Renault rollt auf dem Genfer Automobilsalon (09. bis 19. März) den ZOE e-Sport ins Rampenlicht. Das vollelektrische Konzeptauto soll Renaults Engagement für die Idee verkörpern, dass Elektroautos Spaß machen und schnell sein können.

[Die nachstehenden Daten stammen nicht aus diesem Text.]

-- ==== Sys2Proof/Machine/Resolver.lean ====
section
/-! DEFINITION. Chapter 3: the resolution of a FRAME docket into a frozen curve, a centre and a work-list entry, or
its refusal; the intake checks of chapter 6 (R114 to R116). -/

namespace Sys2Proof.Machine

/-- The value for a channel. -/
def Rgb.get {α : Type} (x : Rgb α) : Channel → α
  | .red => x.r | .green => x.g | .blue => x.b

/-- One thing made for each channel. -/
def Rgb.tabulate {α : Type} (f : Channel → α) : Rgb α := { r := f .red, g := f .green, b := f .blue }

/-! ### Geometry (R64, R65) and the intake checks (R114 to R116) -/

/-- R64: the output frame's width, height and number of bands. -/
def Geometry.wo (g : Geometry) : Nat := g.w / g.k
def Geometry.ho (g : Geometry) : Nat := g.h / g.k
def Geometry.bands (g : Geometry) : Nat := (g.ho + 31) / 32

/-- R65: the length of an input plane's and of an output plane's extent. -/
def Geometry.inSize (g : Geometry) : Nat := g.inPitch * (g.h - 1) + 2 * g.w
def Geometry.outSize (g : Geometry) : Nat := g.outPitch * (g.ho - 1) + 2 * g.wo

/-- The three members of an `Rgb`. -/
def Rgb.toList {α : Type} (x : Rgb α) : List α := [x.r, x.g, x.b]

/-- R116: two extents share a byte. -/
def overlaps (a aSize b bSize : Nat) : Bool := decide (a < b + bSize ∧ b < a + aSize)

/-- Checks 2 to 9 of a FRAME docket, in order, each with its reason (R114 to R116). -/
def frameChecks (p : Params) (f : FrameFields) : List (Bool × Reason) :=
  let g := f.geo
  [ (decide (f.source ≤ 1), .badSource),
    (decide (g.w % 16 = 0 ∧ 256 ≤ g.w ∧ g.w ≤ 8192 ∧ g.h % 16 = 0 ∧ 256 ≤ g.h ∧ g.h ≤ 6144
      ∧ g.ox + g.w ≤ p.wf ∧ g.oy + g.h ≤ p.hf), .badGeometry),
    (decide (g.k = 1 ∨ g.k = 2 ∨ g.k = 4), .badStep),
    (decide (g.inPitch % 64 = 0 ∧ 2 * g.w ≤ g.inPitch ∧ g.outPitch % 64 = 0 ∧ 2 * g.wo ≤ g.outPitch), .badPitch),
    ((g.inAddr.toList ++ g.outAddr.toList).all (fun a => a % 64 = 0), .badAlign),
    (decide (f.wl ≠ 0), .badWhite),
    (g.inAddr.toList.all (inWindow p · g.inSize) && g.outAddr.toList.all (inWindow p · g.outSize), .outOfWindow),
    (g.outAddr.toList.all (fun o => g.inAddr.toList.all (fun i => !overlaps o g.outSize i g.inSize)),
      .planeOverlap) ]

/-- The reason of the first check that fails. -/
def firstFailure : List (Bool × Reason) → Option Reason
  | [] => none
  | (ok, r) :: rest => if ok then firstFailure rest else some r

/-! ### The frame curve (R52 to R55) -/

/-- R52: a station's value for a channel at u. -/
def evalKnots (c : Channel) : List Knot → Nat → Int
  | [], _ => 0
  | [k], _ => k.val.get c
  | k0 :: k1 :: rest, u =>
    if u < k1.u then
      k0.val.get c + nearestAway ((k1.val.get c - k0.val.get c) * ((u : Int) - k0.u)) (k1.u - k0.u)
    else evalKnots c (k1 :: rest) u

/-- R53: which stations are used, with what weight, and whether the focal length was clamped. -/
structure StationChoice where
  lower   : Nat
  upper   : Nat
  weight  : Nat
  clamped : Bool
deriving DecidableEq, Repr

/-- R53, R54: the choice among stations `j`, `j+1`, … for an F that is not below station `j`'s focal length. -/
def chooseFrom (f : Nat) : Nat → List Station → StationChoice
  | j, [] => { lower := j, upper := j, weight := 0, clamped := false }
  | j, [s] => { lower := j, upper := j, weight := 0, clamped := decide (s.focal < f) }
  | j, s0 :: s1 :: rest =>
    if f = s0.focal then { lower := j, upper := j, weight := 0, clamped := false }
    else if f < s1.focal then
      { lower := j, upper := j + 1, weight := 256 * (f - s0.focal) / (s1.focal - s0.focal), clamped := false }
    else chooseFrom f (j + 1) (s1 :: rest)

/-- R53: the stations used for focal length F. -/
def chooseStations (f : Nat) (stations : List Station) : StationChoice :=
  match stations with
  | s0 :: s1 :: rest =>
    if f < s0.focal then { lower := 0, upper := 0, weight := 0, clamped := true }
    else chooseFrom f 0 (s0 :: s1 :: rest)
  | _ => { lower := 0, upper := 0, weight := 0, clamped := false }

/-- A station's value (R52) by its index in the slot. -/
def stationValue (stations : List Station) (j : Nat) (c : Channel) (u : Nat) : Int :=
  evalKnots c ((stations[j]?.map Station.knots).getD []) u

/-- R53, R54: the selected or blended value of a channel at u. -/
def blended (stations : List Station) (ch : StationChoice) (c : Channel) (u : Nat) : Int :=
  let a := stationValue stations ch.lower c u
  if ch.lower = ch.upper then a
  else a + nearestAway ((stationValue stations ch.upper c u - a) * ch.weight) 256

/-- R55: the sums with the scale trim at the 65 curve points u = 128·i, before the clamp. -/
def curveSums (p : Profile) (ch : StationChoice) (c : Channel) : List Int :=
  (List.range 65).map fun i => blended p.stations ch c (128 * i) + p.trims.scale

/-- R55: the frame curve. -/
def frameCurve (p : Profile) (ch : StationChoice) : Rgb (List Int) :=
  Rgb.tabulate fun c => (curveSums p ch c).map (clampInt Config.deltaMin Config.deltaMax)

/-- R55: whether a sum was clamped. -/
def curveSaturated (p : Profile) (ch : StationChoice) : Bool :=
  [Channel.green, .red, .blue].any fun c => (curveSums p ch c).any fun x => !within Config.deltaMin Config.deltaMax x

/-- R51: the curve of a pass-through frame. -/
def zeroCurve : Rgb (List Int) := Rgb.tabulate fun _ => List.replicate 65 0

/-! ### Choosing the identity, the focal length and the profile (R46 to R50) -/

/-- Where steps 1 to 3 of a resolution lead (R45): a refusal; pass-through, with the identity and focal length kept for
the result fields; or correction by a slot's profile. The notes gathered come along. -/
inductive LensChoice where
  | refuse (r : Reason)
  | passThrough (ident : Option LensId) (focal : Nat) (notes : BitVec 16)
  | correct (ident : LensId) (focal : Nat) (slot : Nat) (p : Profile) (notes : BitVec 16)
deriving DecidableEq, Repr

/-- R50: step 3, the search for a profile. -/
def searchProfile (s : State) (id : LensId) (focal : Nat) (notes : BitVec 16) : LensChoice :=
  match findProfile s.slots id with
  | some (i, p) => .correct id focal i p notes
  | none =>
    match s.sig.missing with
    | .refuse => .refuse .noProfile
    | .pass => .passThrough (some id) focal (addNote (addNote notes .noProfile) .uncorrected)

/-- R47 to R49: step 2 for focal source TAP. -/
def chooseByTap (s : State) (t : Stamp) : LensChoice :=
  let a := s.tap.lookup s.free t
  match a.status with
  | .exact => searchProfile s a.ident a.focal 0
  | .between => searchProfile s a.ident a.focal 0
  | .held => searchProfile s a.ident a.focal (addNote 0 .lensHeld)
  | .stale =>
    match s.sig.stale with
    | .hold => searchProfile s a.ident a.focal (addNote 0 .lensStale)
    | .pass => .passThrough (some a.ident) a.focal (addNote (addNote 0 .lensStale) .uncorrected)
  | .missing =>
    match s.sig.missing with
    | .refuse => .refuse .noLensData
    | .pass => .passThrough none 0 (addNote (addNote 0 .noLensData) .uncorrected)

/-- R46: steps 1 and 2 for focal source GIVEN. -/
def chooseByGiven (s : State) (f : FrameFields) : LensChoice :=
  if !f.given.valid || f.givenFocal == 0 then .refuse .badFocal
  else searchProfile s f.given f.givenFocal 0

/-- R45: steps 1 to 3. -/
def chooseLens (s : State) (f : FrameFields) : LensChoice :=
  if f.source = 1 then chooseByGiven s f else chooseByTap s f.stamp

/-! ### The entry (R51, R55 to R60) -/

/-- R57: the edge policy of its field. -/
def edgePolicy (field : Nat) : EdgePolicy := if field = 0 then .edge else .fill

/-- R57: the fill values as the entry holds them. -/
def frozenFill (f : FrameFields) : Rgb Nat :=
  match edgePolicy f.edgeField with
  | .edge => f.fill
  | .fill => { r := min f.fill.r f.wl, g := min f.fill.g f.wl, b := min f.fill.b f.wl }

/-- R57: whether a fill value was clamped. -/
def fillClamped (f : FrameFields) : Bool := decide (frozenFill f ≠ f.fill)

/-- R51, R56: the sensor midpoint moved by centre trims, in sixteenths. -/
def centre (size : Nat) (trim : Int) : Int := 8 * ((size : Int) - 1) + trim

/-- R60: the entry of a frame, with the parts that depend on whether it is corrected. -/
def makeEntry (seq : Count) (f : FrameFields) (curve : Rgb (List Int)) (cx cy : Int) (notes : BitVec 16)
    (result : ResultFields) : Entry :=
  { seq, rush := f.rush, curve, cx, cy, geo := f.geo, wl := f.wl, edge := edgePolicy f.edgeField, fill := frozenFill f
    state := .waiting, nextBand := 0, notes := noteIf (fillClamped f) .fillClamped notes, result, border := 0 }

/-- R51, R59: a pass-through frame's entry. -/
def passEntry (p : Params) (seq : Count) (f : FrameFields) (ident : Option LensId) (focal : Nat)
    (notes : BitVec 16) : Entry :=
  makeEntry seq f zeroCurve (centre p.wf 0) (centre p.hf 0) notes
    { ident, focal, slot := none, stations := none, weight := 0 }

/-- R52 to R56, R59: a corrected frame's entry. -/
def correctedEntry (p : Params) (seq : Count) (f : FrameFields) (ident : LensId) (focal slot : Nat) (pr : Profile)
    (notes : BitVec 16) : Entry :=
  let ch := chooseStations focal pr.stations
  makeEntry seq f (frameCurve pr ch) (centre p.wf pr.trims.x) (centre p.hf pr.trims.y)
    (noteIf (curveSaturated pr ch) .curveSaturated (noteIf ch.clamped .focalClamped notes))
    { ident := some ident, focal, slot := some slot, stations := some (ch.lower, ch.upper), weight := ch.weight }

/-- R45: a resolution's product, an entry or a refusal. -/
def resolution (s : State) (seq : Count) (f : FrameFields) : Except Reason Entry :=
  match chooseLens s f with
  | .refuse r => .error r
  | .passThrough ident focal notes => .ok (passEntry s.params seq f ident focal notes)
  | .correct ident focal slot p notes => .ok (correctedEntry s.params seq f ident focal slot p notes)

/-- R44, R60, R62, R63: a resolution, taken whole. An entry made during a cancel is handed on as CANCELLED at once
(R103). The free value's number advances where the tap was asked. -/
def resolve (seq : Count) (f : FrameFields) (s : State) : State :=
  let used := if f.source = 1 then s.free else s.free + 1
  match resolution s seq f with
  | .error r => { s.answer (refusal seq 1 f.rush r []) with free := used }
  | .ok e =>
    { s with
      work := s.work ++ [e]
      intake := { s.intake with phase := .idle }
      writer := if s.win.cancel.isSome then s.writer.add [.entry seq .cancelled] else s.writer
      free := used }

end Sys2Proof.Machine
end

Der Blaumann präsentiert sich in der gleichen landestypisch-markanten Lackierung wie die ‚Renault e.dams‘-Mannschaft in der FIA-Formel E-Weltmeisterschaft. Die Karosserie des ZOE e-Sport Concept ist komplett aus leichter Karbonfaser gefertigt. Daher ist das Gewicht von rund 1400 Kilogramm relativ gering - 450 kg entfallen allein auf die Batterien. Entsprechend sportlich ist die Beschleunigung aus dem Stand auf 100 km/h in 3,2 Sekunden. Bis zum Erreichen der elektronisch begrenzten Höchstgeschwindigkeit von 210 km/h benötigt das Elektrorennerle weniger als zehn Sekunden.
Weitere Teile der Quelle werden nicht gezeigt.